Icahn Is Out of Netflix, Sticking With Apple but Cautious on Overall Market

NEW YORK (TheStreet) -- Netflix (NFLX) rose Wednesday, hitting new highs, but fell after famed investor Carl Icahn announced he had sold out of his entire long position.

Netflix closed at $678.61, down 0.4%.

Icahn initially purchased the stock in 2012 near $58 per share. While he still thinks it's a great company with a great CEO in Reed Hastings, he said on CNBC's "Fast Money Halftime Report" there are better opportunities elsewhere such as Apple (AAPL). Netflix was "tremendously undervalued" a few years ago, but Apple is still undervalued today, he said.

More broadly speaking, Icahn said he's "very concerned about the market," which appears "overheated." Although he expects a meaningful correction in stocks, the real "no brainer" lies in the high-yield bond market, he said. Investors are taking on too much risk for too little return with these assets, especially compared to the much safer corporate-rated bonds, he said. 

A setback in the economy could really do a number on the stock market, Icahn said. 

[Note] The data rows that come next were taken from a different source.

-- ==== Sys2Proof/WellFormed.lean ====
section
/-! DEFINITION. The checks on an instruction as syntax. Every operand has its field's width by its type, so the checks
left are those of the canonical spelling (30_encoding R78, R80): the bits the decoder does not examine are 0, which is
what an assembler emits. DESIGN CHOICE (entry 12), safe: nothing else in the model asks for it, the decoder accepts
every spelling and `exec` runs it. -/

namespace Sys2Proof

/-- The bits op[11:8] or op[3:0] that are not examined, or an unused `y`, are 0 (R78, R80). -/
def Instr.wellFormed : Instr → Bool
  | .cls m => m == 0
  | .ret m => m == 0
  | .seReg _ _ m => m == 0
  | .sneReg _ _ m => m == 0
  | .shr _ y => y == 0
  | .shl _ y => y == 0
  | .jpAddr _ | .callAddr _ | .seImm _ _ | .sneImm _ _ | .ldImm _ _ | .addImm _ _ => true
  | .ldReg _ _ | .orReg _ _ | .andReg _ _ | .xorReg _ _ | .addReg _ _ | .subReg _ _ | .subnReg _ _ => true
  | .ldI _ | .jpV0 _ | .rnd _ _ | .drw _ _ _ | .skp _ | .sknp _ => true
  | .ldVxDt _ | .ldVxK _ | .ldDtVx _ | .ldStVx _ | .addI _ | .ldF _ | .ldB _ | .storeRegs _ | .loadRegs _ => true

end Sys2Proof
end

There is a fundamental shift occurring in how people watch TV, and that's a shift toward streaming, Greenfield said. While he maintains earnings-per-share estimates that are below consensus, he said earnings aren't necessarily the driver for Netflix, because the company continues to reinvest its U.S. profits into its global expansion plan.

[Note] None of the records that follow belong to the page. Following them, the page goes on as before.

-- ==== Sys2Proof/Decode.lean ====
section
/-! DEFINITION. The instruction word: fields, decoder, encoder, opcode map (30_encoding R70 to R79, R82). -/

namespace Sys2Proof

/-- The word of two bytes, the one at the lower address in the high half (20_memory R54, 30_encoding R71). -/
def wordOf (hi lo : Byte) : Word := hi ++ lo

/-- op[15:8], the byte at the lower address (R71). -/
def hiByte (op : Word) : Byte := op.extractLsb' 8 8

/-- op[7:0], the byte at the higher address (R71). -/
def loByte (op : Word) : Byte := op.extractLsb' 0 8

/-! The fields of R72. -/

def fieldFamily (op : Word) : Nibble := op.extractLsb' 12 4
def fieldX (op : Word) : Nibble := op.extractLsb' 8 4
def fieldY (op : Word) : Nibble := op.extractLsb' 4 4
def fieldN (op : Word) : Nibble := op.extractLsb' 0 4
def fieldKK (op : Word) : Byte := op.extractLsb' 0 8
def fieldAddr (op : Word) : Addr := op.extractLsb' 0 12

/-- Why bytes are no instruction. -/
inductive DecodeError where
  /-- The word selects no row of R76 (R77). -/
  | invalidOpcode (op : Word)
  /-- Fewer than the two bytes of an instruction (R70); a fetch never gives this (R71 faults first). -/
  | truncated
  deriving DecidableEq, Repr

/-- Family 0x0: the low byte selects (R75). -/
def decodeFamily0 (op : Word) : Except DecodeError Instr :=
  match fieldKK op with
  | 0xE0#8 => .ok (.cls (fieldX op))
  | 0xEE#8 => .ok (.ret (fieldX op))
  | _ => .error (.invalidOpcode op)

/-- Family 0x8: the low nibble selects (R75). -/
def decodeFamily8 (op : Word) : Except DecodeError Instr :=
  match fieldN op with
  | 0x0#4 => .ok (.ldReg (fieldX op) (fieldY op))
  | 0x1#4 => .ok (.orReg (fieldX op) (fieldY op))
  | 0x2#4 => .ok (.andReg (fieldX op) (fieldY op))
  | 0x3#4 => .ok (.xorReg (fieldX op) (fieldY op))
  | 0x4#4 => .ok (.addReg (fieldX op) (fieldY op))
  | 0x5#4 => .ok (.subReg (fieldX op) (fieldY op))
  | 0x6#4 => .ok (.shr (fieldX op) (fieldY op))
  | 0x7#4 => .ok (.subnReg (fieldX op) (fieldY op))
  | 0xE#4 => .ok (.shl (fieldX op) (fieldY op))
  | _ => .error (.invalidOpcode op)

/-- Family 0xE: the low byte selects (R75). -/
def decodeFamilyE (op : Word) : Except DecodeError Instr :=
  match fieldKK op with
  | 0x9E#8 => .ok (.skp (fieldX op))
  | 0xA1#8 => .ok (.sknp (fieldX op))
  | _ => .error (.invalidOpcode op)

/-- Family 0xF: the low byte selects (R75). -/
def decodeFamilyF (op : Word) : Except DecodeError Instr :=
  match fieldKK op with
  | 0x07#8 => .ok (.ldVxDt (fieldX op))
  | 0x0A#8 => .ok (.ldVxK (fieldX op))
  | 0x15#8 => .ok (.ldDtVx (fieldX op))
  | 0x18#8 => .ok (.ldStVx (fieldX op))
  | 0x1E#8 => .ok (.addI (fieldX op))
  | 0x29#8 => .ok (.ldF (fieldX op))
  | 0x33#8 => .ok (.ldB (fieldX op))
  | 0x55#8 => .ok (.storeRegs (fieldX op))
  | 0x65#8 => .ok (.loadRegs (fieldX op))
  | _ => .error (.invalidOpcode op)

/-- The decoder: total, and a function of the word alone (R75, R82). The last arm of the family match is never taken,
since the sixteen families are listed. -/
def decodeWord (op : Word) : Except DecodeError Instr :=
  match fieldFamily op with
  | 0x0#4 => decodeFamily0 op
  | 0x1#4 => .ok (.jpAddr (fieldAddr op))
  | 0x2#4 => .ok (.callAddr (fieldAddr op))
  | 0x3#4 => .ok (.seImm (fieldX op) (fieldKK op))
  | 0x4#4 => .ok (.sneImm (fieldX op) (fieldKK op))
  | 0x5#4 => .ok (.seReg (fieldX op) (fieldY op) (fieldN op))
  | 0x6#4 => .ok (.ldImm (fieldX op) (fieldKK op))
  | 0x7#4 => .ok (.addImm (fieldX op) (fieldKK op))
  | 0x8#4 => decodeFamily8 op
  | 0x9#4 => .ok (.sneReg (fieldX op) (fieldY op) (fieldN op))
  | 0xA#4 => .ok (.ldI (fieldAddr op))
  | 0xB#4 => .ok (.jpV0 (fieldAddr op))
  | 0xC#4 => .ok (.rnd (fieldX op) (fieldKK op))
  | 0xD#4 => .ok (.drw (fieldX op) (fieldY op) (fieldN op))
  | 0xE#4 => decodeFamilyE op
  | 0xF#4 => decodeFamilyF op
  | _ => .error (.invalidOpcode op)

/-- The decoder on bytes as memory holds them: the first two bytes make the word (R70, R71), the rest is handed back. -/
def decodeBytes : List Byte → Except DecodeError (Instr × List Byte)
  | hi :: lo :: rest =>
    match decodeWord (wordOf hi lo) with
    | .ok i => .ok (i, rest)
    | .error e => .error e
  | _ => .error .truncated

/-! The layouts of R73. -/

/-- `FIXED` and `XSUB`: family, op[11:8], sub-code. `XKK` has the same cut. -/
def layoutXKK (family x : Nibble) (kk : Byte) : Word := family ++ (x ++ kk)

/-- `XY` and `XYN`: family, x, y, low nibble. -/
def layoutXYN (family x y n : Nibble) : Word := family ++ (x ++ (y ++ n))

/-- `ADDR`: family, 12-bit address. -/
def layoutAddr (family : Nibble) (addr : Addr) : Word := family ++ addr

/-- The encoder, from the layouts of R73 and the numbers of R76. -/
def encode : Instr → Word
  | .cls m => layoutXKK 0x0 m 0xE0
  | .ret m => layoutXKK 0x0 m 0xEE
  | .jpAddr addr => layoutAddr 0x1 addr
  | .callAddr addr => layoutAddr 0x2 addr
  | .seImm x kk => layoutXKK 0x3 x kk
  | .sneImm x kk => layoutXKK 0x4 x kk
  | .seReg x y m => layoutXYN 0x5 x y m
  | .ldImm x kk => layoutXKK 0x6 x kk
  | .addImm x kk => layoutXKK 0x7 x kk
  | .ldReg x y => layoutXYN 0x8 x y 0x0
  | .orReg x y => layoutXYN 0x8 x y 0x1
  | .andReg x y => layoutXYN 0x8 x y 0x2
  | .xorReg x y => layoutXYN 0x8 x y 0x3
  | .addReg x y => layoutXYN 0x8 x y 0x4
  | .subReg x y => layoutXYN 0x8 x y 0x5
  | .shr x y => layoutXYN 0x8 x y 0x6
  | .subnReg x y => layoutXYN 0x8 x y 0x7
  | .shl x y => layoutXYN 0x8 x y 0xE
  | .sneReg x y m => layoutXYN 0x9 x y m
  | .ldI addr => layoutAddr 0xA addr
  | .jpV0 addr => layoutAddr 0xB addr
  | .rnd x kk => layoutXKK 0xC x kk
  | .drw x y n => layoutXYN 0xD x y n
  | .skp x => layoutXKK 0xE x 0x9E
  | .sknp x => layoutXKK 0xE x 0xA1
  | .ldVxDt x => layoutXKK 0xF x 0x07
  | .ldVxK x => layoutXKK 0xF x 0x0A
  | .ldDtVx x => layoutXKK 0xF x 0x15
  | .ldStVx x => layoutXKK 0xF x 0x18
  | .addI x => layoutXKK 0xF x 0x1E
  | .ldF x => layoutXKK 0xF x 0x29
  | .ldB x => layoutXKK 0xF x 0x33
  | .storeRegs x => layoutXKK 0xF x 0x55
  | .loadRegs x => layoutXKK 0xF x 0x65

/-- The two bytes of an instruction as memory holds them, the high byte first (20_memory R54). -/
def encodeBytes (i : Instr) : List Byte := [hiByte (encode i), loByte (encode i)]

/-- A row of the opcode map: a word `w` selects it when `w &&& mask = pattern` (R76, column "match"). -/
structure OpcodeRow where
  mask : Word
  pattern : Word
  deriving DecidableEq, Repr

/-- Whether a word selects a row (R76). -/
def OpcodeRow.selects (r : OpcodeRow) (op : Word) : Bool := op &&& r.mask == r.pattern

/-- The row of R76 an instruction belongs to. -/
def opcodeRow : Instr → OpcodeRow
  | .cls _ => ⟨0xF0FF, 0x00E0⟩
  | .ret _ => ⟨0xF0FF, 0x00EE⟩
  | .jpAddr _ => ⟨0xF000, 0x1000⟩
  | .callAddr _ => ⟨0xF000, 0x2000⟩
  | .seImm _ _ => ⟨0xF000, 0x3000⟩
  | .sneImm _ _ => ⟨0xF000, 0x4000⟩
  | .seReg _ _ _ => ⟨0xF000, 0x5000⟩
  | .ldImm _ _ => ⟨0xF000, 0x6000⟩
  | .addImm _ _ => ⟨0xF000, 0x7000⟩
  | .ldReg _ _ => ⟨0xF00F, 0x8000⟩
  | .orReg _ _ => ⟨0xF00F, 0x8001⟩
  | .andReg _ _ => ⟨0xF00F, 0x8002⟩
  | .xorReg _ _ => ⟨0xF00F, 0x8003⟩
  | .addReg _ _ => ⟨0xF00F, 0x8004⟩
  | .subReg _ _ => ⟨0xF00F, 0x8005⟩
  | .shr _ _ => ⟨0xF00F, 0x8006⟩
  | .subnReg _ _ => ⟨0xF00F, 0x8007⟩
  | .shl _ _ => ⟨0xF00F, 0x800E⟩
  | .sneReg _ _ _ => ⟨0xF000, 0x9000⟩
  | .ldI _ => ⟨0xF000, 0xA000⟩
  | .jpV0 _ => ⟨0xF000, 0xB000⟩
  | .rnd _ _ => ⟨0xF000, 0xC000⟩
  | .drw _ _ _ => ⟨0xF000, 0xD000⟩
  | .skp _ => ⟨0xF0FF, 0xE09E⟩
  | .sknp _ => ⟨0xF0FF, 0xE0A1⟩
  | .ldVxDt _ => ⟨0xF0FF, 0xF007⟩
  | .ldVxK _ => ⟨0xF0FF, 0xF00A⟩
  | .ldDtVx _ => ⟨0xF0FF, 0xF015⟩
  | .ldStVx _ => ⟨0xF0FF, 0xF018⟩
  | .addI _ => ⟨0xF0FF, 0xF01E⟩
  | .ldF _ => ⟨0xF0FF, 0xF029⟩
  | .ldB _ => ⟨0xF0FF, 0xF033⟩
  | .storeRegs _ => ⟨0xF0FF, 0xF055⟩
  | .loadRegs _ => ⟨0xF0FF, 0xF065⟩

/-- The opcode map of R76, its 34 rows in order, in the families' order of R75. -/
def opcodeMap : List OpcodeRow :=
  [⟨0xF0FF, 0x00E0⟩, ⟨0xF0FF, 0x00EE⟩, ⟨0xF000, 0x1000⟩, ⟨0xF000, 0x2000⟩, ⟨0xF000, 0x3000⟩, ⟨0xF000, 0x4000⟩,
   ⟨0xF000, 0x5000⟩, ⟨0xF000, 0x6000⟩, ⟨0xF000, 0x7000⟩] ++
  [⟨0xF00F, 0x8000⟩, ⟨0xF00F, 0x8001⟩, ⟨0xF00F, 0x8002⟩, ⟨0xF00F, 0x8003⟩, ⟨0xF00F, 0x8004⟩, ⟨0xF00F, 0x8005⟩,
   ⟨0xF00F, 0x8006⟩, ⟨0xF00F, 0x8007⟩, ⟨0xF00F, 0x800E⟩] ++
  [⟨0xF000, 0x9000⟩, ⟨0xF000, 0xA000⟩, ⟨0xF000, 0xB000⟩, ⟨0xF000, 0xC000⟩, ⟨0xF000, 0xD000⟩, ⟨0xF0FF, 0xE09E⟩,
   ⟨0xF0FF, 0xE0A1⟩] ++
  [⟨0xF0FF, 0xF007⟩, ⟨0xF0FF, 0xF00A⟩, ⟨0xF0FF, 0xF015⟩, ⟨0xF0FF, 0xF018⟩, ⟨0xF0FF, 0xF01E⟩, ⟨0xF0FF, 0xF029⟩,
   ⟨0xF0FF, 0xF033⟩, ⟨0xF0FF, 0xF055⟩, ⟨0xF0FF, 0xF065⟩]

/-- The word the opcode table's numbering gives: `nbits` bits of `w`, every bit above them 0 (an instruction is 16 bits, R70). -/
def tableWord (nbits w : Nat) : Word := BitVec.ofNat 16 (w % 2 ^ nbits)

/-- What the decoder reads from an instruction whose bits are `w`, laid out in memory as the hardware stores it. -/
def decodeTableWord (nbits w : Nat) : Option Instr :=
  match decodeBytes [hiByte (tableWord nbits w), loByte (tableWord nbits w)] with
  | .ok (i, _) => some i
  | .error _ => none

end Sys2Proof
end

The average investor should be looking to buy portfolio protection via put options, said Joseph Terranova, senior managing director for Virtus Investment Partners. There's nothing wrong with being cautious, he said. 

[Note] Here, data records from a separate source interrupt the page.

-- ==== Sys2Proof/Machine/Control.lean ====
section
/-! DEFINITION. Control transfer (40_control_flow R100 to R108). `PC` is the address of the instruction itself (10_state R24). -/

namespace Sys2Proof.Machine

/-- RET (R101): pop, then the address after the call. -/
def execRet (m : Nibble) (s : State) : Host.Outcome State Fault Refusal :=
  if s.sp = 0 then raise .stackUnderflow (.ret m) (s.sp.setWidth 16) s
  else
    match s.stackEntry (s.sp.toNat - 1) with
    | some ra => .next ((s.setSp (s.sp - 1)).setPc (ra + 2))
    | none => .refused (.stackEntryMissing s.sp)

/-- JP addr (R102). -/
def execJpAddr (addr : Addr) (s : State) : Host.Outcome State Fault Refusal :=
  .next (s.jump addr)

/-- CALL addr (R103): the address pushed is the call's own. -/
def execCallAddr (addr : Addr) (s : State) : Host.Outcome State Fault Refusal :=
  if s.sp.toNat ≥ Config.spMax then raise .stackOverflow (.callAddr addr) (s.sp.setWidth 16) s
  else .next ((s.push s.pc).jump addr)

/-- SE Vx, kk (R104). -/
def execSeImm (x : Nibble) (kk : Byte) (s : State) : Host.Outcome State Fault Refusal :=
  .next (s.skipIf (s.getV x == kk))

/-- SNE Vx, kk (R105). -/
def execSneImm (x : Nibble) (kk : Byte) (s : State) : Host.Outcome State Fault Refusal :=
  .next (s.skipIf (s.getV x != kk))

/-- SE Vx, Vy (R106). -/
def execSeReg (x y : Nibble) (s : State) : Host.Outcome State Fault Refusal :=
  .next (s.skipIf (s.getV x == s.getV y))

/-- SNE Vx, Vy (R107). -/
def execSneReg (x y : Nibble) (s : State) : Host.Outcome State Fault Refusal :=
  .next (s.skipIf (s.getV x != s.getV y))

/-- JP V0, addr (R108): no mask, at most 0x10FE. -/
def execJpV0 (addr : Addr) (s : State) : Host.Outcome State Fault Refusal :=
  .next (s.setPc ((s.getV 0).setWidth 16 + addr.setWidth 16))

end Sys2Proof.Machine
end

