-- ==== Sys2Proof/Machine/Index.lean ====
section
/-! DEFINITION. Index register and memory transfer (42_index_memory R149 to R156). `I` is never changed by an access (R156). -/

namespace Sys2Proof.Machine

/-- LD I, addr (R150). -/
def execLdI (addr : Addr) (s : State) : Host.Outcome State Fault Refusal :=
  .next (s.setIdx (addr.setWidth 16)).advance

/-- ADD I, Vx (R151): modulo 65536, no flag, no fault. -/
def execAddI (x : Nibble) (s : State) : Host.Outcome State Fault Refusal :=
  .next (s.setIdx (s.idx + (s.getV x).setWidth 16)).advance

/-- LD F, Vx (R152): `V[x] * 5`, no mask, no memory touched. -/
def execLdF (x : Nibble) (s : State) : Host.Outcome State Fault Refusal :=
  .next (s.setIdx ((s.getV x).setWidth 16 * 5)).advance

/-- LD B, Vx (R153): three digits at `I`, `I + 1`, `I + 2`. -/
def execLdB (x : Nibble) (s : State) : Host.Outcome State Fault Refusal :=
  match s.writeBytes s.base (bcdDigits (s.getV x)) with
  | .error bad => raise .memoryOutOfRange (.ldB x) (addressInfo bad) s
  | .ok t => .next t.advance

/-- LD [I], Vx (R154): `V[0]`, ..., `V[x]` to `I`, ..., `I + x`. -/
def execStoreRegs (x : Nibble) (s : State) : Host.Outcome State Fault Refusal :=
  match s.writeBytes s.base (s.regsUpTo x) with
  | .error bad => raise .memoryOutOfRange (.storeRegs x) (addressInfo bad) s
  | .ok t => .next t.advance

/-- LD Vx, [I] (R155): `V[0]`, ..., `V[x]` from `I`, ..., `I + x`. -/
def execLoadRegs (x : Nibble) (s : State) : Host.Outcome State Fault Refusal :=
  match s.readBytes s.base (x.toNat + 1) with
  | .error bad => raise .memoryOutOfRange (.loadRegs x) (addressInfo bad) s
  | .ok bs => .next (s.setRegs (loadFrom s.v 0 bs)).advance

end Sys2Proof.Machine
end

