-- ==== Sys2Proof/Machine/KeysTimers.lean ====
section
/-! DEFINITION. Keypad and timer instructions (44_keys_timers R179 to R186). The key inputs are those of this `TICK` (R179c). -/

namespace Sys2Proof.Machine

/-- The key value a register holds, where it is one of 0x0..0xF (R183). -/
def keyOf (b : Byte) : Option Nibble := if b.toNat > 0xF then none else some (b.setWidth 4)

/-- SKP Vx (R180). -/
def execSkp (x : Nibble) (s : State) : Host.Outcome State Fault Refusal :=
  match keyOf (s.getV x) with
  | none => raise .keyOutOfRange (.skp x) ((s.getV x).setWidth 16) s
  | some k => .next (s.skipIf (s.keyDown k))

/-- SKNP Vx (R181). -/
def execSknp (x : Nibble) (s : State) : Host.Outcome State Fault Refusal :=
  match keyOf (s.getV x) with
  | none => raise .keyOutOfRange (.sknp x) ((s.getV x).setWidth 16) s
  | some k => .next (s.skipIf (!s.keyDown k))

/-- LD Vx, DT (R182). -/
def execLdVxDt (x : Nibble) (s : State) : Host.Outcome State Fault Refusal :=
  .next (s.setV x s.dt).advance

/-- What `LD Vx, K` does with the answer of `KeyAny` (R184): with no key down nothing changes, not even `PC`. -/
def State.takeKey (s : State) (x : Nibble) : Option Nibble → State
  | none => s
  | some k => (s.setV x (k.setWidth 8)).advance

/-- LD Vx, K (R184): the wait is a completed `TICK` whose next state is the same. -/
def execLdVxK (x : Nibble) (s : State) : Host.Outcome State Fault Refusal :=
  .next (s.takeKey x s.keyAny)

/-- LD DT, Vx (R185). -/
def execLdDtVx (x : Nibble) (s : State) : Host.Outcome State Fault Refusal :=
  .next (s.setDt (s.getV x)).advance

/-- LD ST, Vx (R186). -/
def execLdStVx (x : Nibble) (s : State) : Host.Outcome State Fault Refusal :=
  .next (s.setSt (s.getV x)).advance

end Sys2Proof.Machine
end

Jon Najarian, co-founder of optionmonster.com and trademonster.com, agreed, saying anyone who's unwilling to do a little hedging in their portfolio during uncertain times is "an idiot." Volatility is very low right now, which makes it extremely cheap to buy protection, he said. 

But it also depends on what type of investor one is, according to Stephen Weiss, founder and managing partner of Short Hills Capital Partners LLC. For instance, a long-term investor shouldn't really worry about Greece's debt situation, even if it does roil the markets in the short-term, he said. 

So far, auto sales are strong, housing is coming back and the economy is on track. That's good news to Weiss, who likes U.S., European and Japanese stocks. He said he's also taking a closer look at Indian equities. 

Speaking of housing, Lennar (LEN) reported strong earnings results, added Pete Najarian, co-founder of optionmonster.com and trademonster.com. He said he still likes financial stocks such as Goldman Sachs (GS), Citigroup (C) and JP Morgan (JPM). Banks will continue benefiting from higher interest rates, M&A deals and new IPOs, he said.

 

This article is commentary by an independent contributor. At the time of publication, the author held no positions in the stocks mentioned.